This I Believe: Pineapple Belongs on Pizza

This I Believe: Pineapple Belongs on Pizza

Lilly Merritt

One summer day in Wilcox, when I was young and still wearing Cinderella dress-up clothes as casual everyday wear, my life changed forever. My mom and I walked into my grandad’s pizza shop on a dusty road in a town with nothing to do, where I proceeded to pull myself onto a chair, and was greeted by a fresh-baked pizza…topped with something I had never seen before. From that point on, pizza was never just tomato sauce and shredded cheese. It became a meal I looked forward to every Friday for “Pizza Night” at my dining room table.

I believe that pineapple was made for pizza. This love withholds valuable morals which accompany the belief that pizza is where pineapple belongs: standing for what you believe in;  being a leader, not a follower; and doing what makes you happiest despite the opinions of others.

Pizza and pineapple cater a tasteful combination between Brazilian and Italian cultures. The taste of juicy pineapple, tomato sauce, Italian cheeses, garlic, and oregano is one that only the most sophisticated tongues can appreciate. I would much prefer smelling an exotic blend of oven-baked fruit and cheese when I open an alluring grease-stained pizza box than one with mushrooms, olives, and ham.

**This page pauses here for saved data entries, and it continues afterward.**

-- ==== Sys2Proof/Machine/Sha.lean ====
section
/-! DEFINITION. SHA-384, by which measurements are taken (05 R96, R97). PRESUMED (log 29): the algorithm is that of FIPS 180-4, which
the manual names and does not restate. -/

namespace Sys2Proof.Machine

/-- The round constants: the first 64 bits of the fractional parts of the cube roots of the first 80 primes. -/
def shaRounds : List (BitVec 64) :=
  [0x428a2f98d728ae22, 0x7137449123ef65cd, 0xb5c0fbcfec4d3b2f, 0xe9b5dba58189dbbc] ++
  [0x3956c25bf348b538, 0x59f111f1b605d019, 0x923f82a4af194f9b, 0xab1c5ed5da6d8118] ++
  [0xd807aa98a3030242, 0x12835b0145706fbe, 0x243185be4ee4b28c, 0x550c7dc3d5ffb4e2] ++
  [0x72be5d74f27b896f, 0x80deb1fe3b1696b1, 0x9bdc06a725c71235, 0xc19bf174cf692694] ++
  [0xe49b69c19ef14ad2, 0xefbe4786384f25e3, 0x0fc19dc68b8cd5b5, 0x240ca1cc77ac9c65] ++
  [0x2de92c6f592b0275, 0x4a7484aa6ea6e483, 0x5cb0a9dcbd41fbd4, 0x76f988da831153b5] ++
  [0x983e5152ee66dfab, 0xa831c66d2db43210, 0xb00327c898fb213f, 0xbf597fc7beef0ee4] ++
  [0xc6e00bf33da88fc2, 0xd5a79147930aa725, 0x06ca6351e003826f, 0x142929670a0e6e70] ++
  [0x27b70a8546d22ffc, 0x2e1b21385c26c926, 0x4d2c6dfc5ac42aed, 0x53380d139d95b3df] ++
  [0x650a73548baf63de, 0x766a0abb3c77b2a8, 0x81c2c92e47edaee6, 0x92722c851482353b] ++
  [0xa2bfe8a14cf10364, 0xa81a664bbc423001, 0xc24b8b70d0f89791, 0xc76c51a30654be30] ++
  [0xd192e819d6ef5218, 0xd69906245565a910, 0xf40e35855771202a, 0x106aa07032bbd1b8] ++
  [0x19a4c116b8d2d0c8, 0x1e376c085141ab53, 0x2748774cdf8eeb99, 0x34b0bcb5e19b48a8] ++
  [0x391c0cb3c5c95a63, 0x4ed8aa4ae3418acb, 0x5b9cca4f7763e373, 0x682e6ff3d6b2b8a3] ++
  [0x748f82ee5defb2fc, 0x78a5636f43172f60, 0x84c87814a1f0ab72, 0x8cc702081a6439ec] ++
  [0x90befffa23631e28, 0xa4506cebde82bde9, 0xbef9a3f7b2c67915, 0xc67178f2e372532b] ++
  [0xca273eceea26619c, 0xd186b8c721c0c207, 0xeada7dd6cde0eb1e, 0xf57d4f7fee6ed178] ++
  [0x06f067aa72176fba, 0x0a637dc5a2c898a6, 0x113f9804bef90dae, 0x1b710b35131c471b] ++
  [0x28db77f523047d84, 0x32caab7b40c72493, 0x3c9ebe0a15c9bebc, 0x431d67c49c100d4c] ++
  [0x4cc5d4becb3e42b6, 0x597f299cfc657e2a, 0x5fcb6fab3ad6faec, 0x6c44198c4a475817]

/-- The first hash value: the first 64 bits of the fractional parts of the square roots of the ninth to sixteenth primes. -/
def shaStart : List (BitVec 64) :=
  [0xcbbb9d5dc1059ed8, 0x629a292a367cd507, 0x9159015a3070dd17, 0x152fecd8f70e5939] ++
  [0x67332667ffc00b31, 0x8eb44a8768581511, 0xdb0c2e0d64f98fa7, 0x47b5481dbefa4fa4]

/-- A message padded to whole blocks of 128 bytes: 0x80, zeros, and its length in bits in 16 bytes, the highest first. -/
def shaPad (m : List Byte) : List Byte :=
  m ++ 0x80#8 :: List.replicate ((239 - m.length % 128) % 128) 0 ++ (numBytes 16 (8 * m.length)).reverse

/-- The word of 8 bytes, the highest first, at a place of a block. -/
def shaWord (b : List Byte) (j : Nat) : BitVec 64 := BitVec.ofNat 64 (bytesNum ((b.drop (8 * j)).take 8).reverse)

/-- The message schedule of a block, the last word first: 16 words of the block and one more for each step. -/
def shaWords (b : List Byte) : Nat → List (BitVec 64)
  | 0 => ((List.range 16).map (shaWord b)).reverse
  | k + 1 =>
    let ws := shaWords b k
    let x := ws.getD 1 0
    let y := ws.getD 14 0
    (ws.getD 15 0 + (y.rotateRight 1 ^^^ y.rotateRight 8 ^^^ (y >>> 7)) + ws.getD 6 0
      + (x.rotateRight 19 ^^^ x.rotateRight 61 ^^^ (x >>> 6))) :: ws

/-- One round over the eight working variables with a constant and a word of the schedule. -/
def shaRound (v : List (BitVec 64)) (kw : BitVec 64 × BitVec 64) : List (BitVec 64) :=
  match v with
  | [a, b, c, d, e, f, g, h] =>
    let t := h + (e.rotateRight 14 ^^^ e.rotateRight 18 ^^^ e.rotateRight 41) + ((e &&& f) ^^^ (~~~e &&& g)) + kw.1 + kw.2
    let u := (a.rotateRight 28 ^^^ a.rotateRight 34 ^^^ a.rotateRight 39) + ((a &&& b) ^^^ (a &&& c) ^^^ (b &&& c))
    [t + u, a, b, c, d + t, e, f, g]
  | v => v

/-- The hash value after a block. -/
def shaBlock (v : List (BitVec 64)) (b : List Byte) : List (BitVec 64) :=
  List.zipWith (· + ·) v ((shaRounds.zip (shaWords b 64).reverse).foldl shaRound v)

/-- The SHA-384 digest of a message: the first six words of its hash value, the first highest. -/
def sha384 (m : List Byte) : BitVec 384 :=
  let p := shaPad m
  let blocks := (List.range (p.length / 128)).map fun i => (p.drop (128 * i)).take 128
  BitVec.ofNat 384 (((blocks.foldl shaBlock shaStart).take 6).foldl (fun n w => n * 2 ^ 64 + w.toNat) 0)

end Sys2Proof.Machine
end

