-- ==== Sys2Proof/Machine/Step.lean ====
section
/-! DEFINITION. One step of the machine, and the state in which a given instruction is the next to run. -/

namespace Sys2Proof.Machine

/-- One step (log 1): the first event that is due, or else one chip cycle of every core. -/
def step (s : State) : Out := stepWith exec s

/-- A core at its release with nothing in its code but one bundle at halfword 0 (04 R80, 14 R249). -/
def Core.withBundle (c : Core) (bundle : Nat) : Core :=
  let halves := 0xFFFF :: (List.range 24).map fun h => bundle / 2 ^ (16 * h) % 2 ^ 16
  { c with
    mode := .running, holds := [], flagWait := none, rdvWait := none, causes := [], allowDue := false,
    lagCheck := false, atPoint := false, atScan := false, done := 0,
    rep := none, xfer := none, pc := 0, code := Store.put [] 0 (halves.map (BitVec.ofNat 16)),
    codeLen := 65536, codeBad := [] }

/-- Core 0 holds the instruction of a table word as its next bundle, its literals zero, and no event is due before it
(14 R249; log 4). -/
def State.withFetchWord (s : State) (nbits w : Nat) : State :=
  let chip := s.chip
  let later := s.agenda.map fun e => if e.1 ≤ chip then (chip + 1, e.2) else e
  { s.setCore 0 ((s.core 0).withBundle (w % 2 ^ nbits)) with agenda := later }

end Sys2Proof.Machine
end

When one ajars a pizza box, they are not just opening a cardboard platter, they are opening a delicate consolidation of cuisine history. When your nose takes its first smell, it is breathing in the anecdote of June 11, 1889, in which the noble Neapolitan pizza-maker,  Raffaele Esposito, created the first Pizza Margherita for Queen Margherita herself. When your lips taste the first bite, you are tasting a union of the United States first pizzeria, Lombardi’s, and the antiquity of Paraguay’s native fruit.

I believe that shamelessly enjoying pineapple on my pizza has contributed to who I am as a unique individual. I believe in the roast sessions I face for my preferred pizza toppings. I believe in being an inconvenience on family pizza night and making my parents divide my sister’s pepperoni pizza into half-pepperoni and half-pineapple. I believe in the amused looks that I get across the counter when ordering at every pizza joint.

I believe in coming together for something greater than a divide between our selection of pizza toppings, and that is coming to together for the love for pizza. Despite my fancy for pineapple toppings, I cannot deny that every pizza was created equal.

I believe that pineapple pizza is the best comfort food, and that no matter how many girls break my heart, pineapple pizza never will. I am certain that a Neapolitan pizza will never give me the contentment that a pineapple pizza does while I am crying, writing essays I put off until the last minute or over the ending of Sweet Home Alabama.

I believe in justifying that because I put a fruit on my pizza, it is a healthy and wholesome meal, containing every food group on the food pyramid in eight delicious slices that may be eaten for breakfast, lunch, or dinner.

Pineapple was made for pizza, this I believe.